Still, even though the MCO should leave the exports sector largely untouched, wouldn’t it have impacted private consumption and investment because of confidence hit? That’s what we thought.
As it turns out, while the negative impact is there, the degree has been less than anticipated. Household consumption grew by -1.5% yoy in Q1, compared to -3.5% in Q4 2020 (and a much heftier -18.5% yoy in Q2 2020 during the first MCO).
Hence while, consumption did weigh on overall GDP growth, subtracting 0.87ppt from the headline, the outturn is better than the 2ppt that it shaved off from the headline GDP growth rate in Q4.
A relatively better employment condition helped spending during the period. For one, even though the unemployment rate did pick up to 4.9% in Jan 2021, from 4.8% the month before due to MCO, it has since declined to 4.7% in March.
Again, compared to the shock effect back in Q2 last year, whereby the joblessness rate picked up to 5.3%, employment is on the steadier ground now, not least because economic activities remain open.

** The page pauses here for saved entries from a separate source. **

-- ==== Sys2Proof/Machine/Step.lean ====
section
/-! DEFINITION. One step: the command at the front of the queue (log entry 9). -/

namespace Sys2Proof.Machine

/-- The command at the front of the queue, run on the state with the queue's rest; an idle block where the queue is empty. -/
def step (s : State) : Host.Outcome State Fault Refusal :=
  match s.pending with
  | [] => .next s
  | c :: rest => exec c { s with pending := rest }

/-- The state with the command that a word spells at the front of its queue. -/
def State.withFetchWord (s : State) (nbits w : Nat) : State :=
  match decodeTableWord nbits w with
  | none => s
  | some c => { s with pending := c :: s.pending }

end Sys2Proof.Machine
end

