/-! ### Flits and the router -/

/-- R281, R285, R289, R298, R299, R306, R322, R329: a received flit. A codeword that begins within it is counted where it was
corrected or given up. On an ACTIVE port, a flit with a bad CRC, or in a codeword given up, is counted and nothing of it is
used; go-back mode asks once with a NAK. A good IDLE flit's ack releases the flits up to it. A DATA flit with the expected
number moves the expected number on, whatever its VC; one of an item of the plan is counted as arrived and goes to its tile, one
of another epoch is dropped; a DET packet of one flit for the hub is delivered. A duplicate is counted and changes nothing. Kind
3 takes the port down with PROTOCOL. In FLIT_SYNC good flits in a row are counted. R289, R298, R300, R302, R307, R308, R314,
R323: a flit time of an ACTIVE port sends one flit: urgent control words first, then a flit to resend, then the head of the
transmit hold when its slot has come, numbered and kept, then the other control words, then a flit of a dynamic VC, and with
nothing to send an IDLE flit. In FLIT_SYNC it sends IDLE. A hold that the link cannot empty in time breaks the link of a running
plan: the port goes down with BROKEN. -/
def Obligations.FlitsCross : Prop :=
  (∀ (p : PortIx) (v : Vector Byte 256) (b : List Byte) (cw : Fin 3) (s : State) (x y : LinkPort), x = s.port p → b = v.toList →
      s.powered = true →
      y = { x with rxBits := (x.rxBits + flitBits) % codewordBits, rxBad := if x.nextBegins then decide (cw.val = 2) else x.rxBad } →
    (s.train p = .flitSync → ∀ good, good = (!x.inBad cw && crcOk b) → s.Runs (.flitRx p v cw) (fun t =>
      t.port p = { y with rxGood := if good then x.rxGood + 1 else 0 } ∧ t.router = s.router ∧ SameBytes s t
      ∧ SameRegs [.LNK_FEC_cw_corrected, .LNK_FEC_cw_uncorrectable, .LNK_REPLAY_bad_flits] s t)) ∧
    (s.train p = .active →
      (x.inBad cw = true ∨ crcOk b = false → s.Runs (.flitRx p v cw) (fun t => (t.port p).exp = x.exp
        ∧ (t.port p).kept = x.kept ∧ t.router = s.router ∧ t.dn = s.dn ∧ SameBytes s t
        ∧ t.get .LNK_REPLAY_bad_flits p = min (s.get .LNK_REPLAY_bad_flits p + 1) (2 ^ RegField.width .LNK_REPLAY_bad_flits - 1)
        ∧ (x.nextBegins = true → cw = 2 → t.get .LNK_FEC_cw_uncorrectable p
            = min (s.get .LNK_FEC_cw_uncorrectable p + 1) (2 ^ RegField.width .LNK_FEC_cw_uncorrectable - 1))
        ∧ (x.nextBegins = true → cw = 1 → t.get .LNK_FEC_cw_corrected p
            = min (s.get .LNK_FEC_cw_corrected p + 1) (2 ^ RegField.width .LNK_FEC_cw_corrected - 1))
        ∧ SameRegs [.LNK_FEC_cw_corrected, .LNK_FEC_cw_uncorrectable, .LNK_REPLAY_bad_flits] s t
        ∧ (s.selectiveNow p = false → x.nakOpen = false → (t.port p).nakOpen = true ∧ (t.port p).urgent.length = x.urgent.length + 1)
        ∧ (s.selectiveNow p = false → x.nakOpen = true → t.port p = y))) ∧
      (x.inBad cw = false → crcOk b = true →
        (bits (leAt b 0 4) 1 0 = 2 → s.selectiveNow p = false → ∀ d, d = (bits (leAt b 0 4) 25 14 + 4096 - x.una) % 4096 →
          s.Runs (.flitRx p v cw) (fun t => (t.port p).exp = x.exp ∧ t.router = s.router ∧ t.dn = s.dn ∧ SameBytes s t
            ∧ (d < x.kept.length → (t.port p).kept = x.kept.drop (d + 1) ∧ (t.port p).una = (x.una + (d + 1)) % 4096)
            ∧ (x.kept.length ≤ d → t.port p = y))) ∧
        (bits (leAt b 0 4) 1 0 = 0 → bits (leAt b 0 4) 13 2 = x.exp → x.reorder = [] →
          s.Runs (.flitRx p v cw) (fun t => (t.port p).exp = (x.exp + 1) % 4096 ∧ (t.port p).accepted = true
            ∧ SameBytes s t ∧ t.tiles = s.tiles)) ∧
        (bits (leAt b 0 4) 1 0 = 0 → bits (leAt b 0 4) 13 2 = x.exp → x.reorder = [] →
            bits (leAt b 0 4) 28 26 = 0 → s.carries p 0 = true → s.fenced p = false → ∀ r, r = leAt b 4 8 →
          (s.get .RTE_EPOCH_epoch 0 = 0 ∨ bits r 15 0 ≠ s.get .RTE_EPOCH_epoch 0 → s.Runs (.flitRx p v cw) (fun t =>
            t.get .RTE_PORT_DROP_epoch_drops p
              = min (s.get .RTE_PORT_DROP_epoch_drops p + 1) (2 ^ RegField.width .RTE_PORT_DROP_epoch_drops - 1)
            ∧ t.plan = s.plan ∧ t.router = s.router ∧ t.dn = s.dn)) ∧
          (∀ i, s.get .RTE_EPOCH_epoch 0 ≠ 0 → bits r 15 0 = s.get .RTE_EPOCH_epoch 0 → 2 ≤ s.rstate → s.afterStopWindow = false →
              s.router.flaws = [] → (s.rimItems (p.val / 6)).find? (fun i => i.tag == bits r 35 16) = some i → i.peal = 0xFFFF →
            s.Runs (.flitRx p v cw) (fun t => (∀ k, k = 2 ^ 20 * p + bits r 35 16 →
                Table.get 0 t.plan.arrived k = Table.get 0 s.plan.arrived k + 1)
              ∧ ∀ e k, e = routeOf i.route → e.kind ≠ 0 → s.fieldUp = true → s.get .RTE_PLAN_forwarding_only 0 = 0 →
                k = 2 * tileAt e.die e.column e.row + e.destQueue → Table.get [] t.dn k = Table.get [] s.dn k
                  ++ [⟨16 * 9216 + p, s.dnSeq, .word (slice b 12 64) 0 (.tile (tileAt e.die e.column e.row) (4 + e.destQueue))⟩]))) ∧
        (∀ vc r, bits (leAt b 0 4) 1 0 = 0 → bits (leAt b 0 4) 13 2 = x.exp → x.reorder = [] → vc = bits (leAt b 0 4) 28 26 → vc ≠ 0 →
            bit (leAt b 0 4) 29 = true → s.carries p vc = true → s.fenced p = false → s.router.flaws = [] → r = leAt b 4 8 →
            x.rxPackets = [] → routeDest' r = s.deviceId → routeKind r = 0 → routeFlag r = false → bits r 63 56 < 240 →
            leAt b 12 1 = 0 →
          s.Runs (.flitRx p v cw) (fun t => .packet 0 [slice b 12 (bits r 63 56 + 1)] ∈ t.out ∧ (t.port p).rxPackets = []
            ∧ t.router.arrivals = s.router.arrivals)) ∧
        (bits (leAt b 0 4) 1 0 = 0 → 3072 ≤ (bits (leAt b 0 4) 13 2 + 4096 - x.exp) % 4096 →
          s.Runs (.flitRx p v cw) (fun t => (t.port p).exp = x.exp ∧ t.router = s.router ∧ t.dn = s.dn ∧ t.plan = s.plan
            ∧ t.get .LNK_CREDIT_dup_flits p = min (s.get .LNK_CREDIT_dup_flits p + 1) (2 ^ RegField.width .LNK_CREDIT_dup_flits - 1))) ∧
        (bits (leAt b 0 4) 1 0 = 3 → s.Runs (.flitRx p v cw) (fun t => t.train p = .down
          ∧ t.get .LNK_DOWN_last_cause p = Down.protocol.code))))) ∧
  ((∀ (p : PortIx) (ft : Fin 512) (s : State) (x : LinkPort), x = s.port p → s.powered = true →
    (s.train p = .flitSync → exec (.flitTime p ft) s = .next (s.begin.emit (.flit p (idleFlit x)))) ∧
    (s.train p = .active →
      (∀ ws, ws = x.urgentWords s.time.tick → ws ≠ [] → s.fenced p = false → x.closing = none → s.Runs (.flitTime p ft) (fun t =>
        t.out = [.flit p (ctrlFlit x ws)] ∧ (t.port p).urgent = x.urgent.drop (6 - (x.due s.time.tick).length)
        ∧ (t.port p).kept = x.kept ∧ (t.port p).hold = x.hold ∧ t.regs = s.regs)) ∧
      (x.urgentWords s.time.tick = [] →
        (∀ f, x.nextResend = some f → s.Runs (.flitTime p ft) (fun t => t.out = [.flit p (dataFlit x f true)]
          ∧ (t.port p).kept = x.kept ∧ (t.port p).nxt = x.nxt ∧ (t.port p).hold = x.hold ∧ t.regs = s.regs)) ∧
        (∀ f, x.nextResend = none → x.passFlit = some f → s.Runs (.flitTime p ft) (fun t =>
          t.out = [.flit p (dataFlit x f true)] ∧ (t.port p).kept = x.kept ∧ (t.port p).nxt = x.nxt
          ∧ (t.port p).pass = (if (f.seq + 1) % 4096 = x.nxt then none else some ((f.seq + 1) % 4096)) ∧ t.regs = s.regs)) ∧
        (x.nextResend = none → x.passFlit = none →
          (∀ h hs, x.hold = h :: hs → x.kept.length < 1024 → s.vc0Ready p ft h = true →
            s.Runs (.flitTime p ft) (fun t => t.out = [.flit p (dataFlit x { h.flit with seq := x.nxt } false)]
              ∧ (t.port p).hold = hs ∧ (t.port p).kept = x.kept ++ [{ h.flit with seq := x.nxt }] ∧ (t.port p).nxt = (x.nxt + 1) % 4096
              ∧ t.get .RTE_PORT_VC0_vc0_sent p
                  = min (s.get .RTE_PORT_VC0_vc0_sent p + 1) (2 ^ RegField.width .RTE_PORT_VC0_vc0_sent - 1)
              ∧ (slotLe (s.router.planBeat / 16) ft h.measure h.slot = true →
                  t.get .RTE_PORT_VC0_late_sends p = s.get .RTE_PORT_VC0_late_sends p))) ∧
          (x.hold = [] →
            (∀ c cs, x.normal = c :: cs → s.fenced p = false → s.Runs (.flitTime p ft) (fun t =>
              t.out = [.flit p (ctrlFlit x ((c :: cs).take 6))] ∧ (t.port p).normal = (c :: cs).drop 6 ∧ t.regs = s.regs)) ∧
            (∀ v d, x.normal = [] → x.kept.length < 1024 → s.dynPick p = some (v, d) → s.Runs (.flitTime p ft) (fun t =>
              .flit p (dataFlit x { d.flit with seq := x.nxt } false) ∈ t.out ∧ (t.port p).kept = x.kept ++ [{ d.flit with seq := x.nxt }]
              ∧ (t.port p).nxt = (x.nxt + 1) % 4096 ∧ (t.port p).rr = v
              ∧ Table.get 0 (t.port p).sent v = (Table.get 0 x.sent v + 1) % 65536)) ∧
            (x.normal = [] → s.dynPick p = none → s.Runs (.flitTime p ft) (fun t =>
              t.out = [.flit p (idleFlit x)] ∧ (t.port p).kept = x.kept ∧ (t.port p).nxt = x.nxt
              ∧ t.regs = s.regs ∧ t.router = s.router))))))) ∧
  (∀ (p : PortIx) (s : State), s.powered = true → s.train p = .active → s.broken p = true →
    s.Runs (.linkBroken p) (fun t => t.train p = .down ∧ t.get .LNK_DOWN_broken_seen p = 1
      ∧ t.get .LNK_DOWN_last_cause p = Down.broken.code ∧ (t.port p).hold = [] ∧ (t.port p).kept = [])) ∧
  (∀ (p : PortIx) (s : State), s.broken p = false → exec (.linkBroken p) s = .next s.begin))

/-- R318, R323, R326, R332, R340, R344, R477: a tile's word for a link leaves its queue and becomes the next flit of its item in
the transmit hold, in its slot, whose next index it takes; it is dropped and counted where the router executes no plan, where
the port has no slot for its tag, and at a fence. An adaptive packet that has waited out the escape threshold goes over to its
deterministic port with the flag set, or is dropped at that port's fence; a congestion sample writes 46 records to the ring,
those of the ports from their counts, or counts them lost, and restarts the counts. -/
def Obligations.RouterForwards : Prop :=
  (∀ (t : TileIx) (low : Bool) (s : State) q b p tag rest, q = (if low then 4 else 5) → s.fieldUp = true →
      frontLink ((s.tile t).outQ q).mid = some (b, p, tag, rest) →
    (s.get .RTE_EPOCH_epoch 0 = 0 ∨ s.tagSlots p tag = [] → s.Runs (.tileWordToFlit t low) (fun u => u.ports = s.ports ∧ SameBytes s u
      ∧ (rest = [] → ((s.tile t).outQ q).stage = [] → (u.tile t).outQ q = ⟨[], []⟩)
      ∧ u.get .RTE_PORT_MISS_unslotted p
          = min (s.get .RTE_PORT_MISS_unslotted p + 1) (2 ^ RegField.width .RTE_PORT_MISS_unslotted - 1))) ∧
    (∀ idx m slot ent, 0 < s.get .RTE_EPOCH_epoch 0 → s.get .RTE_EPOCH_epoch 0 < 2 ^ 16 → s.rstate = 3 ∨ s.rstate = 4 ∨ s.rstate = 5 →
        s.router.stopMeasure = none → s.tagSlots p tag ≠ [] → idx = Table.get 0 (s.port p).wordIndex tag → idx < 2 ^ 20 → tag < 2 ^ 20 →
        s.occurrence p tag idx (Table.get 0 (s.port p).slotUse (slotKey tag idx)) = some (m, slot, ent) → s.router.flaws = [] →
      (s.fenced p = false → s.train p = .active → s.get .LNK_STATUS_mode p ≠ 1 → (s.port p).hold.length < 2048 →
        s.Runs (.tileWordToFlit t low) (fun u => (rest = [] → ((s.tile t).outQ q).stage = [] → (u.tile t).outQ q = ⟨[], []⟩)
          ∧ Table.get 0 (u.port p).wordIndex tag = (if topIndex (s.tagSlots p tag) ≤ idx then 0 else idx + 1)
          ∧ Table.get 0 (u.port p).slotUse (slotKey tag idx) = Table.get 0 (s.port p).slotUse (slotKey tag idx) + 1
          ∧ ∃ h, (u.port p).hold = putHeld h (s.port p).hold ∧ h.measure = m ∧ h.slot = slot
            ∧ h.since = s.time.tick ∧ h.flit.vc = 0 ∧ h.flit.payload = padTo 240 b ∧ bits h.flit.route 35 16 = tag
            ∧ bits h.flit.route 55 36 = idx ∧ bits h.flit.route 15 0 = s.get .RTE_EPOCH_epoch 0 ∧ bits h.flit.route 63 56 = 63
            ∧ SameBytes s u)) ∧
      (s.fenced p = true → s.Runs (.tileWordToFlit t low) (fun u => (u.port p).hold = (s.port p).hold
        ∧ Table.get 0 (u.port p).slotUse (slotKey tag idx) = Table.get 0 (s.port p).slotUse (slotKey tag idx) + 1
        ∧ u.get .RTE_PORT_DROP_fence_drops p
            = min (s.get .RTE_PORT_DROP_fence_drops p + 1) (2 ^ RegField.width .RTE_PORT_DROP_fence_drops - 1))))) ∧
  (∀ (vc : Fin 8) (s : State) d det mine, s.powered = true → s.escaper vc = some d → det = entryDet (s.routeEntry d.flit.route) →
      det < 36 → mine = s.router.adaptive.filter (fun y => y.packet == d.packet) →
    s.Runs (.escape vc) (fun t => t.router.adaptive = s.router.adaptive.filter (fun y => y.packet != d.packet)
      ∧ (t.port det).sample.escapes = (s.port det).sample.escapes + 1
      ∧ (s.fenced det = false → t.regs = s.regs ∧ (t.port det).dyn = (s.port det).dyn
          ++ mine.map (fun y => { y with flit := { y.flit with route := flagged y.flit.route } }))
      ∧ (s.fenced det = true → (t.port det).dyn = (s.port det).dyn))) ∧
  (∀ (l : Vector (BitVec 16) 10) (s : State) n, s.powered = true → s.get .RTE_SAMPLE_CFG_enable 0 = 1 →
      isDownbeat s.time.beat = true → s.time.beat / 16 % max 1 (s.get .RTE_SAMPLE_CFG_period_measures 0) = 0 →
      s.router.sampleAt ≠ some s.time.beat → n = s.get .TEL_CONG_COUNT_written 0 →
    s.Runs (.congestionSample l) (fun t => t.get .TEL_CONG_COUNT_written 0 = (n + 46) % 2 ^ RegField.width .TEL_CONG_COUNT_written
      ∧ (∀ p : PortIx, (t.port p).sample = { Sample.reset with holdMax := (s.port p).hold.length }) ∧ t.router.bridges = []
      ∧ t.router.sampleAt = some s.time.beat ∧ t.spad = s.spad ∧ t.tier2 = s.tier2
      ∧ (∀ a, a < 32 * 0x4FE000000 ∨ 32 * (0x4FE000000 + 2 ^ 20) ≤ a → t.tier1.read a = s.tier1.read a)
      ∧ (s.ringUp = true → ∀ (p : PortIx) x, x = (s.port p).sample → t.tierUnit 1 (0x4FE000000 + (n + p) % 2 ^ 20)
          = sampleRecord s.time.beat p (ofBool (s.fenced p) + 2 * ofBool x.wentDown + 4 * s.get .LNK_STATUS_mode p)
              (s.get .RTE_SAMPLE_CFG_period_measures 0) x (if x.times = 0 then 0 else x.stalled * 65536 / x.times))
      ∧ (s.ringUp = false → t.tier1 = s.tier1 ∧ t.get .TEL_STATUS_ring_lost 0 = 1)))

Hence, as we try to surmise what the impact of the latest MCO announcement will be on Q2 growth, it is encouraging to note that Q1 was not as badly hit as we had thought. Indeed, for Q2, the base effect will help a lot as well.
Hence, taking the view that the new MCO will not impact exports activities much and would only have a more curtailed effect on private consumption, we think that growth may come in at 19.0% yoy in Q2. Together with the relative uptick in Q1’s print, it would thus take our full-year forecast to 6.0% from 5.4% previously.
The Show Must Go On
Where are the danger zones to the economy? They are aplenty, to be sure, but the ongoing virus resurgence will remain front-and-centre of our risk factors.
For one, there remains an uncomfortable probability, however small at this point, that the MCO might just be extended to cover at least some economic activities due to any hypothetical upsurge in industrial zones or commercial areas. That risk may be especially pronounced since Malaysia’s vaccination drive has not picked up enough speed at a time when its inoculation rate remains behind its peers such as Singapore and Indonesia.
Given the tricky nature of the current pandemic wave, with its potentially higher transmissibility, that scenario cannot be discounted altogether – and would present a heavy double whammy on growth. Not only could exports be curtailed because of enforced factory shutdowns, but its resultant hit on the employment outlook would put a dent on consumer confidence as well.
Even as we should continue to stay wide-eyed about such downside risks, we should also acknowledge the reality that the Malaysian economy has adapted quite considerably to the challenges posed by the pandemic and restriction orders.
Hence, overall, from the monetary policy perspective, we think there is an even higher chance now that Bank Negara would continue to adopt a waitand-see stance and leave its OPR unchanged at 1.75% for the rest of the year.